Portrait of India, however, is not in strict terms a travel book. A collection of New Yorker pieces Mehta wrote after a visit to India, the impressions of things seen and experienced are, in the New Yorker manner, blended with historical and other background information intended to give depth to the reader’s view. The author traveled over most of the land, from the little dependent kingdoms of Sikkim and Nepal in the north down to Cape Comorin in the far south, and visited all the problem areas of the 1960s from Kashmir to Kerala.

Anyone who has read Mehta’s earlier and much slighter volumes, Face to Face and Walking the Indian Streets, will be aware of his peculiar relationship to his country of origin. Born in Lahore, which is now Pakistani, his family suffered the upheaval of emigration at the time of Partition, when he was in his early teens.

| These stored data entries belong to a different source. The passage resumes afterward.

-- ==== Sys2Proof/Machine/Regs.lean ====
section
/-! DEFINITION. The register map (R492 to R504): what every register reads as, who may touch it, and what a write does to it; the
commands REGISTER_WRITE, PCIE_READ_VIOLATION, SHADOW_HALF_READ and INT_PEND_CLEAR. -/

namespace Sys2Proof.Machine
open Sys2Proof

/-- Access of a register. `w1c` stands for RO and RW1C fields together. -/
inductive RegAcc where
  | ro | rw | rc | wo | w1c
  deriving DecidableEq, Repr

/-- A register: visible to PF1, its access, what it reads as. -/
structure RegRow where
  pf1 : Bool
  acc : RegAcc
  val : Nat

def toFin (n i : Nat) (h : 0 < n) : Fin n := ⟨i % n, Nat.mod_lt i h⟩

/-- A row among those of a block, by its offset. -/
def rowAt (l : List (Nat × RegRow)) (off : Nat) : Option RegRow := (l.find? (fun e => e.1 == off)).map Prod.snd

/-! ### Registers by block -/

/-- GCTL (R497). -/
def gctlRow (s : State) (fn : Fin 2) (off : Nat) : Option RegRow :=
  rowAt [(0x00, ⟨true, .ro, 0x1F6D + 0x9808 * 2 ^ 16 + 0xC0 * 2 ^ 32 + 2 ^ 40⟩), (0x08, ⟨true, .ro, s.vault.deviceId.toNat % 2 ^ 64⟩),
    (0x10, ⟨true, .ro, s.vault.deviceId.toNat / 2 ^ 64⟩), (0x18, ⟨true, .ro, gctlStatus s⟩), (0x20, ⟨true, .ro, causeWord s.vault⟩),
    (0x28, ⟨true, .ro, s.vault.opSeconds % 2 ^ 32 + s.vault.powerCycles % 2 ^ 24 * 2 ^ 32⟩),
    (0x30, ⟨true, .ro, (match s.upd.run.parts.get? 1 with | some p => p.version | none => 0) % 2 ^ 32 +
      s.vault.counters.getD 9 0 % 2 ^ 32 * 2 ^ 32⟩),
    (0x38, ⟨true, .rw, (if fn = 0 then s.reg.scratch0 else s.reg.scratch1).toNat⟩)] off

/-- A mailbox page (R442, R452). -/
def mboxRow (s : State) (fn : Fin 2) (m off : Nat) : Option RegRow :=
  let b := boxOf s.mb m
  let w := fun (a : RegAcc) => if m = 1 && fn = 0 then RegAcc.ro else a
  let base : RegAcc := if b.enable then .ro else w .rw
  let pf1 := m == 1
  let idx := b.reqProd.toNat + b.reqCons.toNat * 2 ^ 32
  let stats := b.taken % 2 ^ 32 + b.dropped % 65536 * 2 ^ 32 + b.discarded % 65536 * 2 ^ 48
  let host := [(0x00, RegRow.mk pf1 (w .rw) (b2n b.enable + 2 * b2n b.intRsp + 4 * b2n b.intEvt)), (0x08, ⟨pf1, w .w1c, mbStatus s m⟩),
    (0x10, ⟨pf1, base, b.reqBase.toNat⟩), (0x18, ⟨pf1, base, b.rspBase.toNat⟩), (0x20, ⟨pf1, base, b.evtBase.toNat⟩),
    (0x28, ⟨pf1, w .wo, 0⟩), (0x30, ⟨pf1, .ro, idx⟩), (0x38, ⟨pf1, .ro, b.rspHead.toNat⟩), (0x40, ⟨pf1, w .rw, b.rspTail.toNat⟩),
    (0x48, ⟨pf1, .ro, b.evtHead.toNat⟩), (0x50, ⟨pf1, w .rw, b.evtTail.toNat⟩), (0x58, ⟨pf1, .ro, stats⟩)]
  if m = 7 || (m = 6 && s.vault.life ≠ .service) then none
  else if 2 ≤ m && m ≤ 5 then rowAt [(0x08, ⟨false, .ro, mbStatus s m⟩), (0x58, ⟨false, .ro, stats⟩)] off
  else rowAt host off

/-- Sources routed to a function, of 64 from `lo` on, as a mask. -/
def routedTo (s : State) (fn : Fin 2) (lo : Nat) : Nat :=
  ((List.range 64).map (fun i => bitAt (decide ((routeOf s.irq (lo + i)).func = fn)) i)).sum

/-- Queues of a group that a function sees in INT_QPEND. -/
def groupSees (s : State) (fn : Fin 2) (g : Nat) : Nat :=
  ((List.range 32).map (fun i => bitAt (fn = 0 || ((qOf s (32 * g + i)).owner = .normal && !qEngine s (32 * g + i))) i)).sum

def msixWord (s : State) (fn : Fin 2) (e : Nat) (high : Bool) : Nat :=
  let x := s.irq.msix.getD (64 * fn.val + e) {}
  if high then x.data.toNat + bitAt x.mask 32 else x.addr.toNat

def routeWord (s : State) (i : Nat) : Nat :=
  let r := routeOf s.irq i
  r.entry + bitAt (r.func = 1) 8 + bitAt r.enable 9 + bitAt (s.irq.pend.getLsbD i) 10

/-- The interrupt block (R441). -/
def intRow (s : State) (fn : Fin 2) (off : Nat) : Option RegRow :=
  if off = 0 then some ⟨false, .rw, b2n s.irq.globalEn⟩
  else if off = 0x10 then some ⟨true, .w1c, s.irq.pend.toNat % 2 ^ 64 &&& routedTo s fn 0⟩
  else if off = 0x18 then some ⟨true, .w1c, s.irq.pend.toNat / 2 ^ 64 &&& routedTo s fn 64⟩
  else if 0x100 ≤ off && off < 0x500 then some ⟨false, .rw, routeWord s ((off - 0x100) / 8)⟩
  else if 0x1000 ≤ off && off < 0x1200 then
    some ⟨true, .w1c, (s.irq.qpend.getD ((off - 0x1000) / 8) 0).toNat &&& groupSees s fn ((off - 0x1000) / 8)⟩
  else if 0x8000 ≤ off && off < 0x8300 then some ⟨decide (off < 0x8100), .rw, msixWord s fn ((off - 0x8000) / 16) (off % 16 = 8)⟩
  else if off = 0xC000 then
    some ⟨true, .ro, ((List.range 48).map (fun e => bitAt (s.irq.pba.get? (64 * fn.val + e)).isSome e)).sum⟩
  else none

/-- BASE_NS (R535), by speed and FEC in force; 0 while the port is OFF. -/
def baseNs (s : State) (x : Nat) (tx : Bool) : Nat :=
  match prm s .ethSpeed x, prm s .ethFec x with
  | 2, 2 => if tx then 126 else 342
  | 2, 1 => if tx then 118 else 238
  | 2, _ => if tx then 96 else 164
  | 1, 1 => if tx then 222 else 512
  | 1, _ => if tx then 204 else 286
  | _, _ => 0

def latReg (s : State) (k : Nat) : Nat :=
  (s.time.trim.getD (k / 2 + 4 * (k % 2)) 0).toNat + baseNs s (k / 2) (k % 2 = 1) * 2 ^ 32

def incrWord (i : Incr) : Nat := i.val % 2 ^ 40 + bitAt i.clamped 40

/-- The time unit. -/
def timeRow (s : State) (fn : Fin 2) (off : Nat) : Option RegRow :=
  let z := if fn = 0 then s.time.snap0 else s.time.snap1
  if 0x100 ≤ off && off < 0x140 then some ⟨false, .rw, latReg s ((off - 0x100) / 8)⟩
  else rowAt [(0x00, ⟨true, .rw, 2 * b2n s.time.slewEn + bitAt s.time.tickInt 8⟩), (0x08, ⟨true, .ro, timeState s⟩),
    (0x10, ⟨true, .ro, z.et / nsPerS % 2 ^ 48⟩), (0x18, ⟨true, .ro, z.et % nsPerS⟩), (0x20, ⟨true, .ro, z.mc⟩), (0x28, ⟨true, .ro, z.tick⟩),
    (0x30, ⟨false, .ro, z.domA / nsPerS⟩), (0x38, ⟨false, .ro, z.domA % nsPerS⟩), (0x40, ⟨false, .ro, z.domB / nsPerS⟩),
    (0x48, ⟨false, .ro, z.domB % nsPerS⟩), (0x50, ⟨false, .rw, incrWord s.time.incA⟩), (0x58, ⟨false, .rw, incrWord s.time.incB⟩),
    (0x60, ⟨false, .rw, incrWord s.time.incEt⟩), (0x68, ⟨false, .wo, 0⟩), (0x70, ⟨false, .wo, 0⟩), (0x78, ⟨true, .ro, s.vault.tick⟩),
    (0x80, ⟨true, .ro, s.time.tickStartMc⟩), (0x88, ⟨true, .ro, s.time.tickLenNs⟩)] off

At the age of is, he came to the United States, where he spent three years at a school in Little Rock, Arkansas, continuing his education afterward at Pomona College, overseas at Oxford, and finally at Harvard. For the last 10 years, Mehta has been on the staff of The New Yorker.

His life has made him very much a man of two worlds. He knows at least some Indian languages, and therefore can travel on the subcontinent with a protective coloring that no European, and not even a Trinidadian Indian like Naipaul, can assume. At the same time, though, Mehta sees it all from the outside; no longer tied to the world of his childhood, he observes it with a detachment no writer still situated in India could achieve. Thus his judgment is unclouded by the rather hysterical false patriotism that at times can dim even the clearest Indian vision, and he is able to see through the smoke screens created by that special vice the Indians have shared so abundantly with their British conquerors: hypocrisy.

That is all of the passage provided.